Tengrela, 15 août 2026 (AIP) – Le sous-préfet de Kanakono, N’Goran Koffi Armel, a exhorté les chefs traditionnels et les leaders communautaires à renforcer leur engagement en faveur de la prévention des conflits, de la cohésion sociale et de la préservation d’un climat apaisé dans le département de Tengrela.
Il a lancé cet appel, vendredi 14 août 2026, lors d’un atelier organisé à la salle polyvalente de la Cellule civilo-militaire (CCM).
Cette rencontre s’inscrit dans le cadre d’un atelier de sensibilisation et de formation des acteurs locaux sur la prévention des conflits et de l’extrémisme violent dans la région de la Bagoué.
Elle bénéficie de l’appui du Programme des Nations Unies pour le développement (PNUD), à travers le projet « Prévenir et répondre à l’extrémisme violent dans le corridor atlantique », financé par le Danemark et la Norvège, en collaboration avec le Programme national de cohésion sociale (PNCS).

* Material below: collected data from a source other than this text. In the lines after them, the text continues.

-- ==== Sys2Proof/Machine/Special.lean ====
section
/-! DEFINITION. The special functions: the meanings of opcode row 0x07 (R115). The exact value of an irrational result is
taken to 704 binary places, with its last place forced to 1 to say that the value does not end there; the one rounding
of Float follows (log 15). -/

namespace Sys2Proof.Machine

/-- Binary places of the fixed-point evaluations. -/
def fxP : Nat := 704
def fxOne : Nat := 2 ^ fxP

/-- Σ z^(2i+1) / (2i+1), each term with the sign step, by n terms from term i; pw is z^(2i+1), zz is z². -/
def oddSeries (zz : Nat) (alt : Bool) : Nat → Nat → Nat → Int
  | 0, _, _ => 0
  | n + 1, i, pw =>
    let r := oddSeries zz alt n (i + 1) (pw * zz / fxOne)
    (pw / (2 * i + 1) : Nat) + (if alt then -r else r)

/-- atanh z and arctan z for z below 1/2 in fixed point. -/
def fxAtanh (z : Nat) : Nat := (oddSeries (z * z / fxOne) false 240 0 z).toNat
def fxAtan (z : Nat) : Nat := (oddSeries (z * z / fxOne) true 180 0 z).toNat

/-- ln 2 = 2 atanh(1/3), and π = 16 arctan(1/5) − 4 arctan(1/239). -/
def fxLn2 : Nat := 2 * fxAtanh (fxOne / 3)
def fxPi : Nat := 16 * fxAtan (fxOne / 5) - 4 * fxAtan (fxOne / 239)

/-- Σ x^i / i!, by n terms from term i; t is the present term. -/
def expSeries (x : Nat) : Nat → Nat → Nat → Nat
  | 0, _, _ => 0
  | n + 1, i, t => t + expSeries x n (i + 1) (t * x / fxOne / (i + 1))
/-- e^x for x below 1 in fixed point. -/
def fxExp (x : Nat) : Nat := expSeries x 140 0 fxOne

/-- sin x (from i = 1, t = x) and cos x (from i = 0, t = 1) for x up to 2. -/
def trigSeries (xx : Nat) : Nat → Nat → Nat → Int
  | 0, _, _ => 0
  | n + 1, i, t => (t : Int) - trigSeries xx n (i + 2) (t * xx / fxOne / ((i + 1) * (i + 2)))
def fxSin (x : Nat) : Nat := (trigSeries (x * x / fxOne) 90 1 x).toNat

/-- The greatest r with r² at most x, from the bits n − 1 down. -/
def sqrtBits (x : Nat) : Nat → Nat → Nat
  | 0, r => r
  | n + 1, r =>
    let c := r + 2 ^ n
    if c * c ≤ x then sqrtBits x n c else sqrtBits x n r

/-- An irrational magnitude in fixed point. -/
def irrational (neg : Bool) (x : Nat) : FVal := .fin neg (2 * x + 1) (-(fxP : Int) - 1)

/-- m × 2^e in fixed point (exact for the inputs of .f32, whose exponents are at least −149). -/
def toFx (m : Nat) (e : Int) : Nat := if 0 ≤ e + fxP then m * 2 ^ (e + fxP).toNat else m / 2 ^ (-(e + fxP)).toNat

/-- 1 / a (R115). -/
def vRcp : FVal → FVal
  | .nan => .nan
  | .inf s => .fin s 0 0
  | .fin s m e =>
    if m = 0 then .inf s
    else
      let q := 2 ^ 128 / m
      .fin s (2 * q + (if 2 ^ 128 % m = 0 then 0 else 1)) (-e - 129)

/-- 1 / √a. -/
def vRsq : FVal → FVal
  | .nan => .nan
  | .inf s => if s then .nan else .fin false 0 0
  | .fin s m e =>
    if m = 0 then .inf s
    else if s then .nan
    else
      -- m × 2^e = n × 2^(2h); 1/√a = √(2^(2k) / n) × 2^(−h−k)
      let n := if e % 2 = 0 then m else 2 * m
      let h := e / 2
      let q := sqrtBits (2 ^ 256 / n) 129 0
      .fin false (2 * q + (if q * q * n = 2 ^ 256 then 0 else 1)) (-h - 129)

/-- 2^a. -/
def vExp2 : FVal → FVal
  | .nan => .nan
  | .inf s => if s then .fin false 0 0 else .inf false
  | .fin s m e =>
    if m = 0 then .fin false 1 0
    else
      let k : Int := if 0 ≤ e then signedNat s (m * 2 ^ e.toNat) else signedNat s m / 2 ^ (-e).toNat
      let k' := clampInt k (-1000) 1000
      let r : Nat := if 0 ≤ e then 0 else (signedNat s m % 2 ^ (-e).toNat).toNat
      if r = 0 then .fin false 1 k'
      else
        let x := toFx r e * fxLn2 / fxOne
        .fin false (2 * fxExp x + 1) (k' - fxP - 1)

/-- log2 a. -/
def vLog2 : FVal → FVal
  | .nan => .nan
  | .inf s => if s then .nan else .inf false
  | .fin s m e =>
    if m = 0 then .inf true
    else if s then .nan
    else
      let n := Nat.log2 m
      let k : Int := n + e
      if m = 2 ^ n then .fin (decide (k < 0)) k.natAbs 0
      else
        -- log2 of the significand in (1, 2): 2 atanh((m − 2^n) / (m + 2^n)) / ln 2
        let f := 2 * fxAtanh ((m - 2 ^ n) * fxOne / (m + 2 ^ n)) * fxOne / fxLn2
        let v : Int := k * fxOne + f
        if 0 ≤ v then irrational false v.toNat else irrational true (-v - 1).toNat

/-- The place of a in the circle of half-turns: a mod 2 as a fixed-point number. -/
def halfTurns (s : Bool) (m : Nat) (e : Int) : Nat :=
  if 2 ≤ e then 0
  else
    let x := toFx m e % (2 * fxOne)
    if s ∧ x ≠ 0 then 2 * fxOne - x else x

/-- sin(π t) for t in [0, 2). -/
def sinTurn (t : Nat) : FVal :=
  let neg := decide (fxOne ≤ t)
  let u := t % fxOne
  if u = 0 then .fin false 0 0
  else if 2 * u = fxOne then .fin neg 1 0
  else
    let v := if fxOne < 2 * u then fxOne - u else u
    irrational neg (fxSin (v * fxPi / fxOne))

def vSin : FVal → FVal
  | .nan => .nan
  | .inf _ => .nan
  | .fin s m e => if m = 0 then .fin s 0 0 else sinTurn (halfTurns s m e)
/-- cos(π a) = sin(π (a + 1/2)). -/
def vCos : FVal → FVal
  | .nan => .nan
  | .inf _ => .nan
  | .fin s m e => sinTurn ((halfTurns s m e + fxOne / 2) % (2 * fxOne))

/-- tanh a; beyond 64 in magnitude the result lies just below 1. -/
def vTanh : FVal → FVal
  | .nan => .nan
  | .inf s => .fin s 1 0
  | .fin s m e =>
    if m = 0 then .fin s 0 0
    else if 7 ≤ (Nat.log2 m : Int) + e then irrational s (fxOne - 1)
    else if (Nat.log2 m : Int) + e < -64 then
      -- a − a³/3 lies less than one unit of the 128th place below a
      .fin s (m * 2 ^ 128 - 1) (e - 128)
    else
      -- tanh a = (E − 1) / (E + 1) with E = e^(2a) = 2^k × e^r
      let x := 2 * toFx m e
      let k := x / fxLn2
      let r := fxExp (x % fxLn2) * 2 ^ k
      irrational s ((r - fxOne) * fxOne / (r + fxOne))

def special (rm : Rm) (d : BitVec 8) (a : Src) (f : FVal → FVal) : Sem :=
  pureSem { reads := names32 a, dests := [.g d.toNat] } fun e =>
    write32 d (BitVec.ofNat 32 (f32.write rm (f (e.f32 a))))

def execFrcp (h : Hdr) (rm : Rm) (d : BitVec 8) (a : Src) (s : State) : Res := .next (runBundle h (special rm d a vRcp) s)
def execFrsq (h : Hdr) (rm : Rm) (d : BitVec 8) (a : Src) (s : State) : Res := .next (runBundle h (special rm d a vRsq) s)
def execFexp2 (h : Hdr) (rm : Rm) (d : BitVec 8) (a : Src) (s : State) : Res := .next (runBundle h (special rm d a vExp2) s)
def execFlog2 (h : Hdr) (rm : Rm) (d : BitVec 8) (a : Src) (s : State) : Res := .next (runBundle h (special rm d a vLog2) s)
def execFsin (h : Hdr) (rm : Rm) (d : BitVec 8) (a : Src) (s : State) : Res := .next (runBundle h (special rm d a vSin) s)
def execFcos (h : Hdr) (rm : Rm) (d : BitVec 8) (a : Src) (s : State) : Res := .next (runBundle h (special rm d a vCos) s)
def execFtanh (h : Hdr) (rm : Rm) (d : BitVec 8) (a : Src) (s : State) : Res := .next (runBundle h (special rm d a vTanh) s)

end Sys2Proof.Machine
end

Intervenant sur le thème « Rôle des chefs traditionnels et des leaders communautaires dans la préservation d’un climat social apaisé », le sous-préfet a souligné que la paix, la cohésion sociale et la stabilité constituent des conditions essentielles au développement des communautés.
Il a relevé que, de par leur proximité avec les populations, leur connaissance des réalités locales et leur autorité morale, les chefs traditionnels figurent parmi les premiers acteurs capables de détecter les signes annonciateurs de tensions. Il les a donc invités à privilégier l’écoute, le dialogue, la prévention, l’alerte et l’apaisement.

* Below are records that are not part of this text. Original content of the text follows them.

-- ==== Sys2Proof/Machine/CtlRead.lean ====
section
/-! DEFINITION. What the registers of the package control region read (R168, R198, R302, R303, R323, R327 to R330, R340, R341, R344,
R353, R368, R373, R380, R382, R383, R385, R388), and 8-byte reads of the device by physical address. -/

namespace Sys2Proof.Machine

/-! ## The core control window (R168, R303) -/

/-- Some thread is parked on a barrier of a team. -/
def State.hasWaiters (s : State) (c : Nat) (e : BarEntry) : Bool :=
  (s.teamsOf c).any fun t => t.ctx == e.ctx && t.vtid == e.vtid && t.groups.any fun g => g.threads.any fun th =>
    match th.park with
    | some (.barw n _) => n == e.number
    | _ => false

def barWord (s : State) (c : Nat) (e : BarEntry) : Nat :=
  b2n e.valid * 2 ^ 63 + b2n (e.valid && s.hasWaiters c e) * 2 ^ 62 + e.ctx * 2 ^ 40 + e.number * 2 ^ 36 + e.vtid * 2 ^ 12

/-- The spare term columns of a core's site (R223, R323). -/
def State.spareCols (s : State) (c : Nat) : Nat :=
  match s.sites.find? fun x => x.core == some c with
  | some x => x.spareCols
  | none => 0

def windowRead (s : State) (c o : Nat) : Nat :=
  let k := s.core c
  if o < 0x400 then
    let e := k.bars.getD (o / 16) BarEntry.reset
    if o % 16 = 0 then e.count else barWord s c e
  else if o < 0x600 then
    match k.team? ((o - 0x400) / 16) with
    | some t => if o % 16 = 0 then 2 ^ 63 + t.ctx * 2 ^ 40 + t.vtid * 2 ^ 12 else t.spill.toNat
    | none => 0
  else if 0x800 ≤ o ∧ o < 0x880 then
    let e := k.engines.getD ((o - 0x800) / 32) Engine.reset
    match (o - 0x800) % 32 with
    | 0 => (match e.stopped with | some n => 2 ^ 63 + n | none => 0)
    | 16 => e.cancels
    | _ => 0
  else if o = 0xA00 then b2n k.twoCtx
  else if 0xB00 ≤ o ∧ o < 0xB20 then (if o = 0xB10 then s.spareCols c else k.errs.getD ((o - 0xB00) / 8) 0)
  else 0

/-! ## Contexts and launch queues (R302, R329) -/

def ctxRead (s : State) (o : Nat) : Nat :=
  let x := s.ctxAt (o / 128)
  match o % 128 with
  | 0 => b2n x.valid * 2 ^ 63 + b2n x.sup * 2 ^ 62 + x.id
  | 8 => x.root | 16 => x.tqbase | 24 => x.tqsize | 32 => x.tqprod | 40 => x.tqcons | 48 => x.hbase | 56 => x.hcount
  | 64 => x.imgbase | _ => 0

def queueRead (s : State) (o : Nat) : Nat :=
  let q := s.queueAt (o / 512) (o % 512 / 64)
  match o % 64 with
  | 0 => b2n q.valid * 2 ^ 63 + b2n q.dev * 2 ^ 62 + b2n q.qs * 2 ^ 61 + q.qsize
  | 8 => q.base.toNat | 16 => q.prod.toNat | 24 => q.cons.toNat | 32 => q.refused
  | 40 => q.rslot * 2 ^ 32 + q.reason | _ => 0

/-! ## Sites, watches, fabric (R327, R373, R382, R383, R388) -/

def siteWord (x : Site) : Nat :=
  b2n x.failed * 2 ^ 63 + b2n x.core.isNone * 2 ^ 62 + b2n x.hot * 2 ^ 61 + b2n x.relocating * 2 ^ 60 + x.pool * 2 ^ 56 +
    x.temp % 256 * 2 ^ 48 + x.core.getD 0

def watchRead (s : State) (o : Nat) : Nat :=
  let w := s.watches.getD (o / 32) Watch.reset
  match o % 32 with
  | 0 => b2n w.armed * 2 ^ 63 + w.vector | 8 => w.counter | 16 => w.threshold.toNat | _ => 0
def State.fabWin (s : State) (i w : Nat) : FabWindow := (s.fabric.windows.getD i []).getD w FabWindow.reset
def fabWinRead (s : State) (o : Nat) : Nat :=
  let x := s.fabWin (o / 512) (o % 512 / 32)
  match o % 32 with
  | 0 => b2n x.en * 2 ^ 63 + x.base | 8 => x.size | 16 => x.peer * 2 ^ 54 + x.pctx * 2 ^ 32 + x.smask.toNat
  | 24 => b2n x.ro * 2 ^ 63 + x.pbase | _ => 0
def rmCode : Rm → Nat | .rne => 0 | .rtz => 1 | .rup => 2 | .rdn => 3
def rmNat (n : Nat) : Rm := match n with | 0 => .rne | 1 => .rtz | 2 => .rup | _ => .rdn
def redWin (s : State) (r : Nat) : RedWindow := s.fabric.reductions.getD r RedWindow.reset
def redRead (s : State) (o : Nat) : Nat :=
  let x := redWin s (o / 32)
  match o % 32 with
  | 0 => b2n x.en * 2 ^ 63 + x.vbase | 8 => x.len
  | 16 => rmCode x.rm * 2 ^ 26 + x.op.toNat * 2 ^ 24 + x.ty.toNat * 2 ^ 20 + x.ctx | _ => 0
/-- The station up mask (R382): trained and enabled. -/
def Fabric.up (f : Fabric) : BitVec 32 := f.trained &&& f.enable
def fabCtlRead (s : State) (o : Nat) : Nat :=
  match o with
  | 0 => s.fabric.accel | 8 => s.fabric.enable.toNat | 16 => s.fabric.up.toNat | 24 => s.fabric.errorsSent
  | 32 => s.fabric.timedOut | _ => 0
/-! ## The restart report (R368) -/

def State.reportEntry (s : State) (k : Nat) : Option ReportEntry :=
  match s.reserve.report with
  | some r => r.entries[k]?
  | none => none

def reportCount (r : Report) (p : ReportEntry → Bool) : Nat := (r.entries.filter p).length
def reportHead (s : State) (o : Nat) : Nat :=
  match s.reserve.report with
  | none => if o = 56 then b2n s.reserve.released * 2 else 0
  | some r =>
    match o with
    | 0 => r.epoch.toNat
    | 8 => r.entries.length + reportCount r (fun e => e.cls == 0) * 2 ^ 16 + reportCount r (fun e => e.cls == 1) * 2 ^ 32 +
        reportCount r (fun e => e.cls == 2) * 2 ^ 48
    | 32 => b2n r.refused * 2 ^ 63 + r.haltIdx
    | 40 => r.count
    | 56 => 1 + b2n s.reserve.released * 2
    | _ => 0
/-- The 32 bytes of a report entry. -/
def reportBytes (e : ReportEntry) : List Byte :=
  slice e.manifest 0 4 ++ natBytes e.cls 1 ++ natBytes e.reason 1 ++ [0, 0] ++ slice e.manifest 8 8 ++
    natBytes e.x 4 ++ natBytes (if e.cls = 2 then 0 else e.chunks) 4 ++ natBytes e.offset 8
def reportRead (s : State) (o : Nat) : Nat :=
  match s.reportEntry (o / 32) with
  | some e => sliceNat (reportBytes e) (o % 32) 8
  | none => 0
/-! ## The region -/

/-- An aligned 8-byte read at an offset of the region. -/
def ctlRead (s : State) (o : Nat) : Nat :=
  if o < 0x2000 then ctxRead s o
  else if 0x80000 ≤ o ∧ o < 0x88000 then queueRead s (o - 0x80000)
  else if 0x88000 ≤ o ∧ o < 0x88100 then sliceNat (s.classes.getD ((o - 0x88000) / 64) []) ((o - 0x88000) % 64) 8
  else if o = 0x88100 then b2n s.frozen + 2 ^ 63
  else if 0x89000 ≤ o ∧ o < 0x89200 then (s.ctxAt ((o - 0x89000) / 8)).xword.toNat
  else if 0x8A000 ≤ o ∧ o < 0x8A200 then
    let x := s.ctxAt ((o - 0x8A000) / 8)
    if x.valid then x.cpri * 2 ^ 48 + x.share else 0
  else if 0x8B000 ≤ o ∧ o < 0x8B400 then watchRead s (o - 0x8B000)
  else if o = 0x8C000 then s.mgmt.cap + b2n s.mgmt.fallback * 65536
  else if o = 0x8C008 then s.mgmt.last
  else if o = 0x8C010 then s.mgmt.floor
  else if 0x90000 ≤ o ∧ o < 0x90700 then s.siteOf ((o - 0x90000) / 8)
  else if 0x91000 ≤ o ∧ o < 0x92000 then
    match s.sites.find? fun x => x.v == (o - 0x91000) / 8 with
    | some x => siteWord x
    | none => 0
  else if 0xA0000 ≤ o ∧ o < 0xA0040 then reportHead s (o - 0xA0000)
  else if 0xB0000 ≤ o ∧ o < 0xB0100 then fabCtlRead s (o - 0xB0000)
  else if 0xB0100 ≤ o ∧ o < 0xB0180 then redRead s (o - 0xB0100)
  else if 0xB0800 ≤ o ∧ o < 0xB0A00 then
    let x := s.fabric.imports.getD ((o - 0xB0800) / 8) (false, false)
    b2n x.1 * 2 ^ 63 + b2n x.2 * 2 ^ 62
  else if 0xB1000 ≤ o ∧ o < 0xB9000 then fabWinRead s (o - 0xB1000)
  else if 0xC0000 ≤ o ∧ o < 0xE0000 then reportRead s (o - 0xC0000)
  else if 0x100000 ≤ o ∧ o < 0xF00000 then windowRead s ((o - 0x100000) / 0x10000) (o % 0x10000)
  else 0

/-- Eight bytes at a physical address as an aligned access of the device reads them: a register of the region, or memory. -/
def State.word8 (s : State) (pa : Nat) : Nat := if inCtl pa then ctlRead s (pa - Config.ctlBase) else s.read8 pa

/-- A read of 8 bytes by physical address (R302): the value, its time, and the state after it. Where nothing is, and in a lost
granule, the value is free. -/
def State.physRead8 (s : State) (pa clock : Nat) : Nat × Nat × State :=
  if inCtl pa then (ctlRead s (pa - Config.ctlBase), clock, s)
  else
    let (d, s1) := s.physBytes pa 8
    if memPart pa 8 = 8 then
      let l := s1.leafAt pa
      let (t, s2) := (s1.claim l none).readEvent l pa clock
      (bytesNat d, t, s2)
    else (bytesNat d, clock, s1)

end Sys2Proof.Machine
end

M. N’Goran a également rappelé que le chef de village constitue un relais important de l’administration auprès des populations.
La prévention des conflits fonciers et des différends entre agriculteurs et éleveurs doit également constituer une priorité, a-t-il poursuivi.

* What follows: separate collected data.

/-- A write of the second word of a free entry with valid = 1 fills the entry and writes no key (DESIGN CHOICE, log 81). -/
def windowWrite (s : State) (c o : Nat) (v : DWord) : State :=
  let x := v.toNat
  if o < 0x400 then
    if o % 16 = 0 then s.barCount c (o / 16) v
    else if bitOf x 63 then s.barFill c (o / 16)
    else if (s.barAt c (o / 16)).valid then s.barFree c (o / 16)
    else s.barKey c (o / 16) v
  else if o < 0x600 then (if o % 16 = 8 then s.spillMask c ((o - 0x400) / 16) v else s)
  else if 0x800 ≤ o ∧ o < 0x880 then
    if (o - 0x800) % 32 = 8 then
      (if x = 1 then s.engineRestart c ((o - 0x800) / 32) else if x = 2 then s.engineCancel c ((o - 0x800) / 32) else s)
    else s
  else if o = 0x900 then s.updCore c fun k => { k with mcKey := v }
  else if o = 0x908 then
    let key := (s.core c).mcKey.toNat
    s.matrixCancel c (fld key 40 12) (fld key 12 24) (fld x 9 5) (fld x 3 6) (fld x 0 3)
  else if o = 0xA00 then s.coreMode c v
  else if o = 0xC00 then s.teamStop c (fld x 40 12) (fld x 12 24)
  else s

/-! ## Contexts (R302, R341, R353) -/

/-- A context's teams, resident or in a spilled image. -/
def State.ctxBusy (s : State) (id : Nat) : Bool :=
  (s.cores.any fun k => k.teams.any fun t => t.ctx == id) || s.images.any fun i => i.teams.any fun t => t.ctx == id

/-- Setting valid starts the context afresh: nothing of an earlier life carries over, and the exposure table is read, unless its
word is 0, which gives every default. Bits of the word beside [43:6] are kept, and name nothing (R341, log 80). -/
def State.contextCreate (s : State) (i : Nat) : State :=
  let x := s.ctxAt i
  if x.valid || s.ctxs.any (fun y => y.valid && y.id == x.id) then s
  else
    let (tab, s1) := if x.xword = 0 then ([], s) else s.physBytes (fld x.xword.toNat 6 38 * 64) 64
    let s2 := s1.updCtx i fun y =>
      { y with valid := true, seq := 1, vtids := 0, halts := [], pending := [], share := 0, cpri := 0, mset := none
               xtable := tab, windowEnd := s.cycle + (if sliceNat tab 8 8 = 0 then 1100000 else sliceNat tab 8 8) }
    { s2 with
      cores := s2.cores.map fun k =>
        { k with tlb := k.tlb.filter fun t => t.ctx != x.id, bad := k.bad.filter fun t => t.ctx != x.id
                 ilines := k.ilines.filter fun t => t.ctx != x.id, allow := k.allow.filter fun a => a.ctx != x.id }
      dies := s2.dies.map fun d => { d with tlb := d.tlb.filter fun t => t.ctx != x.id } }

/-- Clearing valid retires a context no team of which is resident: its set is withdrawn and its share becomes 0 (R353). -/
def State.contextRetire (s : State) (i : Nat) : State :=
  let x := s.ctxAt i
  if !x.valid || s.ctxBusy x.id then s
  else
    let s1 := s.updCtx i fun y => { y with valid := false, mset := none, share := 0, cpri := 0 }
    { s1 with
      queues := updAt s1.queues i fun l => l.map fun q => { q with valid := false, head := none }
      grids := s1.grids.filter fun g => g.desc != i
      placement := s1.placement.filter fun p => !(s1.grids.any fun g => g.id == p.1 && g.desc == i) }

Le sous-préfet a, par ailleurs, appelé à une vigilance accrue face aux rumeurs et aux discours de haine. Il a également mis en avant la salubrité, la protection de l’environnement, la prévention des feux de brousse, la mobilisation communautaire et l’implication des femmes et des jeunes comme autant de leviers de consolidation de la cohésion sociale.
Résumant la mission des chefs traditionnels en sept verbes, N’Goran Koffi Armel les a exhortés à « écouter, prévenir, dialoguer, médiatiser, alerter, orienter et apaiser », afin de faire de leur autorité un instrument au service de la paix, de la solidarité et du développement local.
La chargée de l’appui et du soutien aux communautés, Bobi Joëlle, représentant la directrice générale du PNCS, Soro Mangoua Laurette, a salué l’engagement des participants dans les travaux consacrés à la prévention de l’extrémisme violent et au renforcement de la cohésion sociale dans la Bagoué.
Mme Bobi a recommandé la création de comités locaux de veille et de paix dans les villages et quartiers, la tenue régulière de rencontres entre leaders communautaires et le renforcement des capacités des acteurs sociaux sur la culture de la paix.
Elle a également encouragé l’utilisation des radios communautaires et des langues locales pour diffuser les messages de paix et de cohésion sociale, invitant les participants à traduire les recommandations de l’atelier en actions concrètes au sein de leurs communautés.